[Data extracts — start]

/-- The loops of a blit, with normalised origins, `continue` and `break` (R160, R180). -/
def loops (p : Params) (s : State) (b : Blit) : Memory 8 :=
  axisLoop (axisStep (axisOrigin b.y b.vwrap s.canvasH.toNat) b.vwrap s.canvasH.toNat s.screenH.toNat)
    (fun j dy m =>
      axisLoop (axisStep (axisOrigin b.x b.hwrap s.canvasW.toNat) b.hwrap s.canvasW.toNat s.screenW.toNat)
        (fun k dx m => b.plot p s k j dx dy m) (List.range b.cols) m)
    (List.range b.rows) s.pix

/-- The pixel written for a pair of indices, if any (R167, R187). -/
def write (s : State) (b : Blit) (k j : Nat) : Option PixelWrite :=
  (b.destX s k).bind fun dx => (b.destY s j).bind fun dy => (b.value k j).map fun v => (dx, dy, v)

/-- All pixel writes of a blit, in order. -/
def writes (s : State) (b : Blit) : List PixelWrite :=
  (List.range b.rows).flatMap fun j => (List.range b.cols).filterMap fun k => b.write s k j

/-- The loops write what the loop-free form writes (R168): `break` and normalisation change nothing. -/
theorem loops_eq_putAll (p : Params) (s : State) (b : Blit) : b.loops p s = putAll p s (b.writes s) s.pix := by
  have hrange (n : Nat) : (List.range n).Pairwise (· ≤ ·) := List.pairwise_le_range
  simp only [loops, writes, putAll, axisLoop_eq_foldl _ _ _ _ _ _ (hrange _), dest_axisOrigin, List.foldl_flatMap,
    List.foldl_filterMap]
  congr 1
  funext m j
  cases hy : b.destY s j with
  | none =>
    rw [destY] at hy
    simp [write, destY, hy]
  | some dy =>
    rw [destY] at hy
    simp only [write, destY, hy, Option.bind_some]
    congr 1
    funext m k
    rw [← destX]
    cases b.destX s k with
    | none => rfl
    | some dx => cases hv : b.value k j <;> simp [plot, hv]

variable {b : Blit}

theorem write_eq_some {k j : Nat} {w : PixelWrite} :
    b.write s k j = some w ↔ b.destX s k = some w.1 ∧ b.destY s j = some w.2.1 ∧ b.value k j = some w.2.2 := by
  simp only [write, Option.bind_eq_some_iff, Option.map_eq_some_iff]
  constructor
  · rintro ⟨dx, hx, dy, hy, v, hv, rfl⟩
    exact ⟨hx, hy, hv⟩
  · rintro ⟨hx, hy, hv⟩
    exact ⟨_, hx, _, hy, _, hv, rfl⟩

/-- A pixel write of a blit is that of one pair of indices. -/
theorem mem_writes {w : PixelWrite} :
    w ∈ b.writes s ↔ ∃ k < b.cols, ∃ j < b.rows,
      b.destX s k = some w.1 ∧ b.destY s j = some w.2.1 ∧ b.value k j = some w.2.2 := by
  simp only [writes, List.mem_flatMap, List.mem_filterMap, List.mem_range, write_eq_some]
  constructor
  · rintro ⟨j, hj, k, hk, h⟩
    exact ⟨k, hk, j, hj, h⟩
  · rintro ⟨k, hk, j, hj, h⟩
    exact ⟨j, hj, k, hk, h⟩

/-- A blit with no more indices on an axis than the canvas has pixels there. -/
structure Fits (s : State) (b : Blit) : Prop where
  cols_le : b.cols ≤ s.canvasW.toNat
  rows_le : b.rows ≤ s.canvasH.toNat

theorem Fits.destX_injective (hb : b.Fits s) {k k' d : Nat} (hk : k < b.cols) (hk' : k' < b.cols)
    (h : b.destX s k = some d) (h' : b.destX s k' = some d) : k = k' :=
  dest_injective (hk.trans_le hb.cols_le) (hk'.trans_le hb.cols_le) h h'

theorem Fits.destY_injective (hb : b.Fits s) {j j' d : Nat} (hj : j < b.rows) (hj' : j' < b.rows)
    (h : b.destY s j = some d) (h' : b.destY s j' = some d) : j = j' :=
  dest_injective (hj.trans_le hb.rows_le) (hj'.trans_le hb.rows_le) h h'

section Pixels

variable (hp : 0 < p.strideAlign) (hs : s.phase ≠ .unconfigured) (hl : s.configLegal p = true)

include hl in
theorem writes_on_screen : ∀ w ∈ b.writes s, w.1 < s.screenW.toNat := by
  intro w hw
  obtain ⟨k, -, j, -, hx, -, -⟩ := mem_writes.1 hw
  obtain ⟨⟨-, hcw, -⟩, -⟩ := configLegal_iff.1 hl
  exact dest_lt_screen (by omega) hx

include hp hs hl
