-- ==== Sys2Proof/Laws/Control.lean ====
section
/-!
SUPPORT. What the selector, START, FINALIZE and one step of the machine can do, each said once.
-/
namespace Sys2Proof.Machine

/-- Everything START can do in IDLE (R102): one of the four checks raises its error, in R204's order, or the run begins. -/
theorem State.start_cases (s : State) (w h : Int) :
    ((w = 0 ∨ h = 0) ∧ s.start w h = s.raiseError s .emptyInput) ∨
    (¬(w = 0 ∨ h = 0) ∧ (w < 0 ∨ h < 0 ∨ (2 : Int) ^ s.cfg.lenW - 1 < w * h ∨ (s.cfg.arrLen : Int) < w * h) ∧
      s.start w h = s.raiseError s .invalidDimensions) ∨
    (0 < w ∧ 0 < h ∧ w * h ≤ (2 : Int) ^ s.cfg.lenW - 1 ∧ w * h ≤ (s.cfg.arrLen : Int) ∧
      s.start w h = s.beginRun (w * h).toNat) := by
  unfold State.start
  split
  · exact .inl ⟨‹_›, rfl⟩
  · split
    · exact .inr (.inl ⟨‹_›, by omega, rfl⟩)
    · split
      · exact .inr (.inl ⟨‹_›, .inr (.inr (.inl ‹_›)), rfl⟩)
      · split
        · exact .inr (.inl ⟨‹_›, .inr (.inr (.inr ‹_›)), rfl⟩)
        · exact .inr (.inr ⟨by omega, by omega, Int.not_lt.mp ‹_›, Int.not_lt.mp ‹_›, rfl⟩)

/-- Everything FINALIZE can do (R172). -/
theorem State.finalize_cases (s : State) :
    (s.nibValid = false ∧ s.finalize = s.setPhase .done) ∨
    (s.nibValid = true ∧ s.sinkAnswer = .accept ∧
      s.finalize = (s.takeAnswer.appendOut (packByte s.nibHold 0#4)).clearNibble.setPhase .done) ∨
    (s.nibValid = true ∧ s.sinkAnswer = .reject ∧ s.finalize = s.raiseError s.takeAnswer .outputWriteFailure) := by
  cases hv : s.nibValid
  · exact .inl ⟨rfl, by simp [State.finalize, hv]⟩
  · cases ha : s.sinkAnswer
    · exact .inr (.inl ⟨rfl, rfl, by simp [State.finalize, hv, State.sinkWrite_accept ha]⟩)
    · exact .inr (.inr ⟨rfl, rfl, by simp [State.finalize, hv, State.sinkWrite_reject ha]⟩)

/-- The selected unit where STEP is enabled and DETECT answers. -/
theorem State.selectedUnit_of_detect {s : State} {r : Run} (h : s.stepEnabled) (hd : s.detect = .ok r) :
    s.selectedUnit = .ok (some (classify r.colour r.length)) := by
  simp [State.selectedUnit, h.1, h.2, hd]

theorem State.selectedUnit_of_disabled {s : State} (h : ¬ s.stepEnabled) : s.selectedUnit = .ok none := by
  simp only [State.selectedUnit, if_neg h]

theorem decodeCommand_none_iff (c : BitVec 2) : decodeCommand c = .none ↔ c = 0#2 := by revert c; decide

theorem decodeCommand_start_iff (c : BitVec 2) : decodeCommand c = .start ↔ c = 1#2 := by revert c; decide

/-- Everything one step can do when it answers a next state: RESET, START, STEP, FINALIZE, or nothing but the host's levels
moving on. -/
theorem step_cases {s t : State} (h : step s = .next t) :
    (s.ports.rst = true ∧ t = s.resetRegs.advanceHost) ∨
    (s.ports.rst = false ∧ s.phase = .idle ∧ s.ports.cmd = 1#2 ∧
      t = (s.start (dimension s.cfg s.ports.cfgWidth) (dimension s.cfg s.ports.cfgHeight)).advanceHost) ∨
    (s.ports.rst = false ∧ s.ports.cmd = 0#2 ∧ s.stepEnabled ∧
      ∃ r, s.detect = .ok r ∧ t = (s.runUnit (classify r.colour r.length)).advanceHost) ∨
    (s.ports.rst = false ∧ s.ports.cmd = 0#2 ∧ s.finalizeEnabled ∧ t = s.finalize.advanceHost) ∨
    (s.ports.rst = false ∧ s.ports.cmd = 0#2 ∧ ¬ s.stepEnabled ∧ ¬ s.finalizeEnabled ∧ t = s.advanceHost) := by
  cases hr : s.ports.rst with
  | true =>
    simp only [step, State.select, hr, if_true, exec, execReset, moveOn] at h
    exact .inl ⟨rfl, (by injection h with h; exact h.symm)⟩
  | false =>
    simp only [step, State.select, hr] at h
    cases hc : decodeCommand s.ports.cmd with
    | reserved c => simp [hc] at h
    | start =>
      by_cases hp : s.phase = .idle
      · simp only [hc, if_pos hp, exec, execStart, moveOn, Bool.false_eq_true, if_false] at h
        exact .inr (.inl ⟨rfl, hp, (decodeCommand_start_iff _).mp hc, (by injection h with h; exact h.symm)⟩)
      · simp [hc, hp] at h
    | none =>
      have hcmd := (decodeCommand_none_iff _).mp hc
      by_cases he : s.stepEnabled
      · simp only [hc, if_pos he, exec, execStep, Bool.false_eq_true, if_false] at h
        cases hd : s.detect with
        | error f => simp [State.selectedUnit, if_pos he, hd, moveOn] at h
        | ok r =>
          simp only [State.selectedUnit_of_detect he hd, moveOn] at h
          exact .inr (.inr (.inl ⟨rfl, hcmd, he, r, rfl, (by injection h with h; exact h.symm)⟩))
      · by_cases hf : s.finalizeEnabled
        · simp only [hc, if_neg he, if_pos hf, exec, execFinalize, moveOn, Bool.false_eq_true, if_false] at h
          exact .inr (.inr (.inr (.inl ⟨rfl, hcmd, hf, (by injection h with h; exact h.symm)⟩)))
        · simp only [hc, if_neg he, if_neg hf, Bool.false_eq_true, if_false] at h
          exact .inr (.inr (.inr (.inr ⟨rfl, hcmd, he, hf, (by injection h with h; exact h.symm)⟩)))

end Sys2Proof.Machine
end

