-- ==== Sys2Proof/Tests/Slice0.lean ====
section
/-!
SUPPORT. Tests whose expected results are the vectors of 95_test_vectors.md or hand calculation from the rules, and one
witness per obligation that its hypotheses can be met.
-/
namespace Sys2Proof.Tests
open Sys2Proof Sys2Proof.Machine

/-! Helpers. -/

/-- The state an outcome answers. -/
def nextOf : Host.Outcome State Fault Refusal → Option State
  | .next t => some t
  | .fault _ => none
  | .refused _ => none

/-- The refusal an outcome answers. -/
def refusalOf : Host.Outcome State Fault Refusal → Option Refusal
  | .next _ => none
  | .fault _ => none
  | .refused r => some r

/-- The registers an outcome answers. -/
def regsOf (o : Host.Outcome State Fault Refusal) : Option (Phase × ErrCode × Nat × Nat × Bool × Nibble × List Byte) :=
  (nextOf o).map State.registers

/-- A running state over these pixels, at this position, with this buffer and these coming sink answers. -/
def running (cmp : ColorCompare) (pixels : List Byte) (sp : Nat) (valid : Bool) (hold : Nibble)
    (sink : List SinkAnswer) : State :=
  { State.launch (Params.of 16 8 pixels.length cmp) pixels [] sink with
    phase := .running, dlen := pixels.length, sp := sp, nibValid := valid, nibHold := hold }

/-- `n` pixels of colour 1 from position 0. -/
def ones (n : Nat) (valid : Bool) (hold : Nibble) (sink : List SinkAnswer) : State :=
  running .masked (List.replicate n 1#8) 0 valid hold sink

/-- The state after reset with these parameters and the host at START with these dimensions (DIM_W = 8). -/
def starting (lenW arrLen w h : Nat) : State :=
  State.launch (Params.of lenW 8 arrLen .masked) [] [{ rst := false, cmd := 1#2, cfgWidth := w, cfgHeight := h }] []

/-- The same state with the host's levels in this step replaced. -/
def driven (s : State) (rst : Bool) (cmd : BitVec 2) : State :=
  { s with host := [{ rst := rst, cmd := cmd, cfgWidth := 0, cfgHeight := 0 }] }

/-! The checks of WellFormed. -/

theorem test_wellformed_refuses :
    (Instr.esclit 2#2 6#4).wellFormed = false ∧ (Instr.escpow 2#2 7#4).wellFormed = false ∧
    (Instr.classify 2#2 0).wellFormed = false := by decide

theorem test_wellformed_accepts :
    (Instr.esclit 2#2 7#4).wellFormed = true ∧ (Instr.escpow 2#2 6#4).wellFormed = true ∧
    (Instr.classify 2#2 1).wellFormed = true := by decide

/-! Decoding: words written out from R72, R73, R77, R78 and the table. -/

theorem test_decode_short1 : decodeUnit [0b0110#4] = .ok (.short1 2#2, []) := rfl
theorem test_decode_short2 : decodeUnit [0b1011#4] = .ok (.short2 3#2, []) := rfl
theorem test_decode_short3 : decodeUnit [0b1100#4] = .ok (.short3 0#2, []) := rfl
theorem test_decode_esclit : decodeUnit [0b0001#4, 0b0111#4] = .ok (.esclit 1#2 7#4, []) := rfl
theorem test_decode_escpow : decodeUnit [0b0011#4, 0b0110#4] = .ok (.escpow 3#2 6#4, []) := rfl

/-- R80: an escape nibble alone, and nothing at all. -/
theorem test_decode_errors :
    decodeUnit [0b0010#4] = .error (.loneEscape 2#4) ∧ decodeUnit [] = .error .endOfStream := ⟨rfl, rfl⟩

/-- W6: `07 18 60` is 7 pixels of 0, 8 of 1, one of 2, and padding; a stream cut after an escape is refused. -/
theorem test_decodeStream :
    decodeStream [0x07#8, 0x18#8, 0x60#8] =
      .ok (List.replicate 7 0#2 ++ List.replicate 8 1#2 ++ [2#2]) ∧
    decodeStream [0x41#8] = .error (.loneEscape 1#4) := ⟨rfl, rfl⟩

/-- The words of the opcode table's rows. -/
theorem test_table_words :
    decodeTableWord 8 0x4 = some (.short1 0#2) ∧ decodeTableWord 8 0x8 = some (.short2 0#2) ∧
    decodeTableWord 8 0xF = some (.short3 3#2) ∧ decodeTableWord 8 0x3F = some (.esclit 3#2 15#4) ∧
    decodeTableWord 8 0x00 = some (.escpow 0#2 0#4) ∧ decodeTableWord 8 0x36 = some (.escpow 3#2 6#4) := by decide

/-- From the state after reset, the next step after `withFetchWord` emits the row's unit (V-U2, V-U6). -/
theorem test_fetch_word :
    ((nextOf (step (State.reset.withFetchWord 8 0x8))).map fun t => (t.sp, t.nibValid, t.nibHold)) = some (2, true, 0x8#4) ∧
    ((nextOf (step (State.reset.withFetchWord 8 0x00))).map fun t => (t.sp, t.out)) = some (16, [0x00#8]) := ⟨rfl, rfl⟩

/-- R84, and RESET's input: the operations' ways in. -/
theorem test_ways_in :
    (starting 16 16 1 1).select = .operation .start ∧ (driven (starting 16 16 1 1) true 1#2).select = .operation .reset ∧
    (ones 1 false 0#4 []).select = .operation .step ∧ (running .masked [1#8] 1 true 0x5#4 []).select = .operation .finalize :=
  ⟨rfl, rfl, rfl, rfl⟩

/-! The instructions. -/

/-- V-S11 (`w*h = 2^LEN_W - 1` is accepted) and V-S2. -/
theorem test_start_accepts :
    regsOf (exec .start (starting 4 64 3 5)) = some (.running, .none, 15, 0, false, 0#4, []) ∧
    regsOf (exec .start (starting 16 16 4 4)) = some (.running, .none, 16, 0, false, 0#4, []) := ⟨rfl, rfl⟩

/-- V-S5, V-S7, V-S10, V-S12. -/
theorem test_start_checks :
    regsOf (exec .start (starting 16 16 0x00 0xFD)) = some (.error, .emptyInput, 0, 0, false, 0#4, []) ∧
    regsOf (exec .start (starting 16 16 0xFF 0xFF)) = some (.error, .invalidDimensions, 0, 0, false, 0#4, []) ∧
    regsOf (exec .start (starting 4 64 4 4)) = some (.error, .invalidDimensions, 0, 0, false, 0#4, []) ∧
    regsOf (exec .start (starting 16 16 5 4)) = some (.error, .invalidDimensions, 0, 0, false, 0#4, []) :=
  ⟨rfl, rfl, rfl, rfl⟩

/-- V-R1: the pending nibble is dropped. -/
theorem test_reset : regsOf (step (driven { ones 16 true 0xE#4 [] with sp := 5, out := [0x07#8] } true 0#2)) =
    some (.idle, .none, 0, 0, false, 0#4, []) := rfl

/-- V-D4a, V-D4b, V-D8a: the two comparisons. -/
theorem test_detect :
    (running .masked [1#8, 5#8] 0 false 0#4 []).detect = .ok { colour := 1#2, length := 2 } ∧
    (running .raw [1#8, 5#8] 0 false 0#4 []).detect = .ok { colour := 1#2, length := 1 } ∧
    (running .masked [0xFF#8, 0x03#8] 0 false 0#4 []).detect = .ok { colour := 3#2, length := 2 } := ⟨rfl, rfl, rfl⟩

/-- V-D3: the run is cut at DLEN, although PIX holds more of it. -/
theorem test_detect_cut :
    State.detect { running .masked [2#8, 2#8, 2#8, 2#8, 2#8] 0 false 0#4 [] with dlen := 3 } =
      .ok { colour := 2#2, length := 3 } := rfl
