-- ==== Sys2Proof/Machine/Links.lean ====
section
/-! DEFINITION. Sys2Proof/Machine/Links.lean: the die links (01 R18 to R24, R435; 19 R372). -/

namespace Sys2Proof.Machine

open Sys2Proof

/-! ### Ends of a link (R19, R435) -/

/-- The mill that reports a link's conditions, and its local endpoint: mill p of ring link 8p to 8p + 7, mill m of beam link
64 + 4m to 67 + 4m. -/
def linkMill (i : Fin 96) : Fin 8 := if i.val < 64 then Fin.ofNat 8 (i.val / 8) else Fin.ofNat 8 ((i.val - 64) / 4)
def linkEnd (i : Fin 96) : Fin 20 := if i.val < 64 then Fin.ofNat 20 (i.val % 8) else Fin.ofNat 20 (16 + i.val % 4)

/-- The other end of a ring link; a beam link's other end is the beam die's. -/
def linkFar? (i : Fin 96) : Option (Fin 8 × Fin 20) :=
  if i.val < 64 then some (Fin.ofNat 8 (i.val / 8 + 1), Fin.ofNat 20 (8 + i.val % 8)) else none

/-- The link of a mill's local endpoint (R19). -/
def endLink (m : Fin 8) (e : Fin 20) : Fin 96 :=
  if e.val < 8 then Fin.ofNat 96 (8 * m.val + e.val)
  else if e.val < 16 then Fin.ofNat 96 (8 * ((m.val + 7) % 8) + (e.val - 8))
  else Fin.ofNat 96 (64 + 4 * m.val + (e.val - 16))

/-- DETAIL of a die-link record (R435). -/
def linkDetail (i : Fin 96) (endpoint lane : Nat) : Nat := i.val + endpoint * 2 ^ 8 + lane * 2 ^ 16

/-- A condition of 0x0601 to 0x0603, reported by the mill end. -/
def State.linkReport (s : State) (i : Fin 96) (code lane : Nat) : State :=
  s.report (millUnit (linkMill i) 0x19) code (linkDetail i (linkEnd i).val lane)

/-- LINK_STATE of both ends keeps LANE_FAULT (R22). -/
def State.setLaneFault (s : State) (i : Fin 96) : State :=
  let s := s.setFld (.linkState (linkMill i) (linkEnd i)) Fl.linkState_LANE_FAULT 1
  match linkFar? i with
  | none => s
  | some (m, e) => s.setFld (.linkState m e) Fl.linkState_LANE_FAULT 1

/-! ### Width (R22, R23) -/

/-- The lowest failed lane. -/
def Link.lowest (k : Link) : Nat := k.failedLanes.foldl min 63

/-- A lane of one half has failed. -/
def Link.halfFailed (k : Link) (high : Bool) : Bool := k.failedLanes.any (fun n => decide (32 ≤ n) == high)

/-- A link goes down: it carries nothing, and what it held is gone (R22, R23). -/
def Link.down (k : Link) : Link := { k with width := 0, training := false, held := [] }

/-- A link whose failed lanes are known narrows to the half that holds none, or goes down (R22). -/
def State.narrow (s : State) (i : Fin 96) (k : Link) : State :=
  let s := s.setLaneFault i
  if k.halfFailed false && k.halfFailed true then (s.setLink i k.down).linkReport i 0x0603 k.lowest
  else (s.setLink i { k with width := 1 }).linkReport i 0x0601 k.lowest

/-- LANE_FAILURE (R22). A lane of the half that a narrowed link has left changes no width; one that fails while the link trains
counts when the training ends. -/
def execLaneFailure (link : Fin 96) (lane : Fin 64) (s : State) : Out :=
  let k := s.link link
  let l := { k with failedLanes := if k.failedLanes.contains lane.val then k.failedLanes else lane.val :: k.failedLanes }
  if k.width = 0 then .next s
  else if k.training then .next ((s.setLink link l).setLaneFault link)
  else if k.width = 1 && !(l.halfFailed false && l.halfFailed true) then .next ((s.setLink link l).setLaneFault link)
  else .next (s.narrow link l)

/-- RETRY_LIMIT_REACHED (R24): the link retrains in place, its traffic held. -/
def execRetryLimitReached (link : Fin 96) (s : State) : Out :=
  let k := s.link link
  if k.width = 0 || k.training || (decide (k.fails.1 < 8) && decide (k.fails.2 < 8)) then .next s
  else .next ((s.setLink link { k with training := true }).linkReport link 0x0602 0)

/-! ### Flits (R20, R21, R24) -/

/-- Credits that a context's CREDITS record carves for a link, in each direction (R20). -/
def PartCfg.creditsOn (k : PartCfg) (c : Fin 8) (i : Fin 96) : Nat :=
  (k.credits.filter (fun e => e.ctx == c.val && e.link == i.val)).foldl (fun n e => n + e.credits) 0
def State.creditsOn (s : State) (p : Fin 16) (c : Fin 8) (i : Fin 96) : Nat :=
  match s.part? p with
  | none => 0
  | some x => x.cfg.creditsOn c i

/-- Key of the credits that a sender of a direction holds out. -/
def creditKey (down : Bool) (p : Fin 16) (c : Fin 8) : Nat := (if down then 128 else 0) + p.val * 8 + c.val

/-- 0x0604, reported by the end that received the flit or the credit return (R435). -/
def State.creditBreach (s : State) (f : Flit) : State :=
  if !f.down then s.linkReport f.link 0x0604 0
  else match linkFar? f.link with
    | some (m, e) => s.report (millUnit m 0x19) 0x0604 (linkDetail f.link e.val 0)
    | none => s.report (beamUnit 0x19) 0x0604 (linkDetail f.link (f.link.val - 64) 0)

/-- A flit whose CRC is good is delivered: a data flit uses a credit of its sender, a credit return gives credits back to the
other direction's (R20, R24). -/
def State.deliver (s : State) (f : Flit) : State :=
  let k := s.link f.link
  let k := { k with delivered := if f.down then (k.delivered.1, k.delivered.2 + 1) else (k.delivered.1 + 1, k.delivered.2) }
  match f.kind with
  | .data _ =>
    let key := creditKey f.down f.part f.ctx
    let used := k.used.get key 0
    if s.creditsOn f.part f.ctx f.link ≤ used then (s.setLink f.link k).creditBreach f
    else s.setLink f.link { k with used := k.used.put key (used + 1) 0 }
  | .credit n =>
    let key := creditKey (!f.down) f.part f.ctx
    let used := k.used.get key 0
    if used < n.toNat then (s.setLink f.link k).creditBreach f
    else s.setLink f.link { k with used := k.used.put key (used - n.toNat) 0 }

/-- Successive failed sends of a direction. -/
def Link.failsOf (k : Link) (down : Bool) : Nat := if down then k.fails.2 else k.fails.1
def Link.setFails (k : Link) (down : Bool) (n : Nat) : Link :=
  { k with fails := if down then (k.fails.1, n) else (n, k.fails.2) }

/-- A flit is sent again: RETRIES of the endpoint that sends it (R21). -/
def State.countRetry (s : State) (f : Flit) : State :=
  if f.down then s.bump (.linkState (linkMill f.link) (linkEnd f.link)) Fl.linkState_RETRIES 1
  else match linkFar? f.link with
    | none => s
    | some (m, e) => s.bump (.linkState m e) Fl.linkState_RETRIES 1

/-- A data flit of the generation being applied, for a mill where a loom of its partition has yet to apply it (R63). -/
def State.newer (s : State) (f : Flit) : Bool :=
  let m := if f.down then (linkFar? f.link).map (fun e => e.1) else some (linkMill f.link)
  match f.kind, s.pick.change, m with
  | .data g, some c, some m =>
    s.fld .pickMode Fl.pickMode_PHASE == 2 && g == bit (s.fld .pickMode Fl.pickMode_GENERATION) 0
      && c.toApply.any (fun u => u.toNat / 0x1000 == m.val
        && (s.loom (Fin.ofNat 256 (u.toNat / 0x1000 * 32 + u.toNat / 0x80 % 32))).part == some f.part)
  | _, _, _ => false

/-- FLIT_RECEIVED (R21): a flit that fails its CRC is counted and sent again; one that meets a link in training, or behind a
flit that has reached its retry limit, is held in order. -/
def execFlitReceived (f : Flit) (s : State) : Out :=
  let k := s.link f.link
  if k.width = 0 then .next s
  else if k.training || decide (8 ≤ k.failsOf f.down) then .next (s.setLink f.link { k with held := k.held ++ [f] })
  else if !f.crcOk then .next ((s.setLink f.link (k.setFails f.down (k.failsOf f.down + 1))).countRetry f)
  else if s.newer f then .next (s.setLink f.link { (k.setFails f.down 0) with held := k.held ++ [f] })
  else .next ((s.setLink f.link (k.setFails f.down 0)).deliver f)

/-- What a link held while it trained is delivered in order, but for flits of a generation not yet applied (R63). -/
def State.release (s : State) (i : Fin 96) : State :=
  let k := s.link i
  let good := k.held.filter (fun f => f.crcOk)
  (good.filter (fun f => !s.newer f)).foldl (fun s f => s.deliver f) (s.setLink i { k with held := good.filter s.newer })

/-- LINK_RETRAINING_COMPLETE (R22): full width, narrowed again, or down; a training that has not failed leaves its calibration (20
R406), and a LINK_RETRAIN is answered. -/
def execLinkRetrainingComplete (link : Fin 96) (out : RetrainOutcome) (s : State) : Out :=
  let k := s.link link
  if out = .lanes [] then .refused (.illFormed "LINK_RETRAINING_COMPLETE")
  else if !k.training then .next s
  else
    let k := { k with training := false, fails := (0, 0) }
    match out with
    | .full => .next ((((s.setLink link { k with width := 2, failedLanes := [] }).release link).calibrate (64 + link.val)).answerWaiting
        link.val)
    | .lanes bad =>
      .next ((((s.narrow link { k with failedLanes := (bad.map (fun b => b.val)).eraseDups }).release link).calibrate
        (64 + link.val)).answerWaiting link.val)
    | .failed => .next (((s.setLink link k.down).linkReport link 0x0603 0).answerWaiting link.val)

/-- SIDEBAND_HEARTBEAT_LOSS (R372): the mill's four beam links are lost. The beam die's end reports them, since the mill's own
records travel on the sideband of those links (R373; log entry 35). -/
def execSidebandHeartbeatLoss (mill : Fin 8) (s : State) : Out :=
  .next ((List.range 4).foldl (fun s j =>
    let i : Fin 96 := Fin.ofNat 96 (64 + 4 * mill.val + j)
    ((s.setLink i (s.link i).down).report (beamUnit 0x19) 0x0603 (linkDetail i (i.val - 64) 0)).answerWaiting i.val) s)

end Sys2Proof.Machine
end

[Data extracts — finish]

• Exercise brief: Beginning at the line with "(nextOf o).map State.registers" and ending at the line with "[] sink with", reproduce each line of the data above exactly, and add no other lines.

• The answer:
  (nextOf o).map State.registers

/-- A running state over these pixels, at this position, with this buffer and these coming sink answers. -/
def running (cmp : ColorCompare) (pixels : List Byte) (sp : Nat) (valid : Bool) (hold : Nibble)
    (sink : List SinkAnswer) : State :=
  { State.launch (Params.of 16 8 pixels.length cmp) pixels [] sink with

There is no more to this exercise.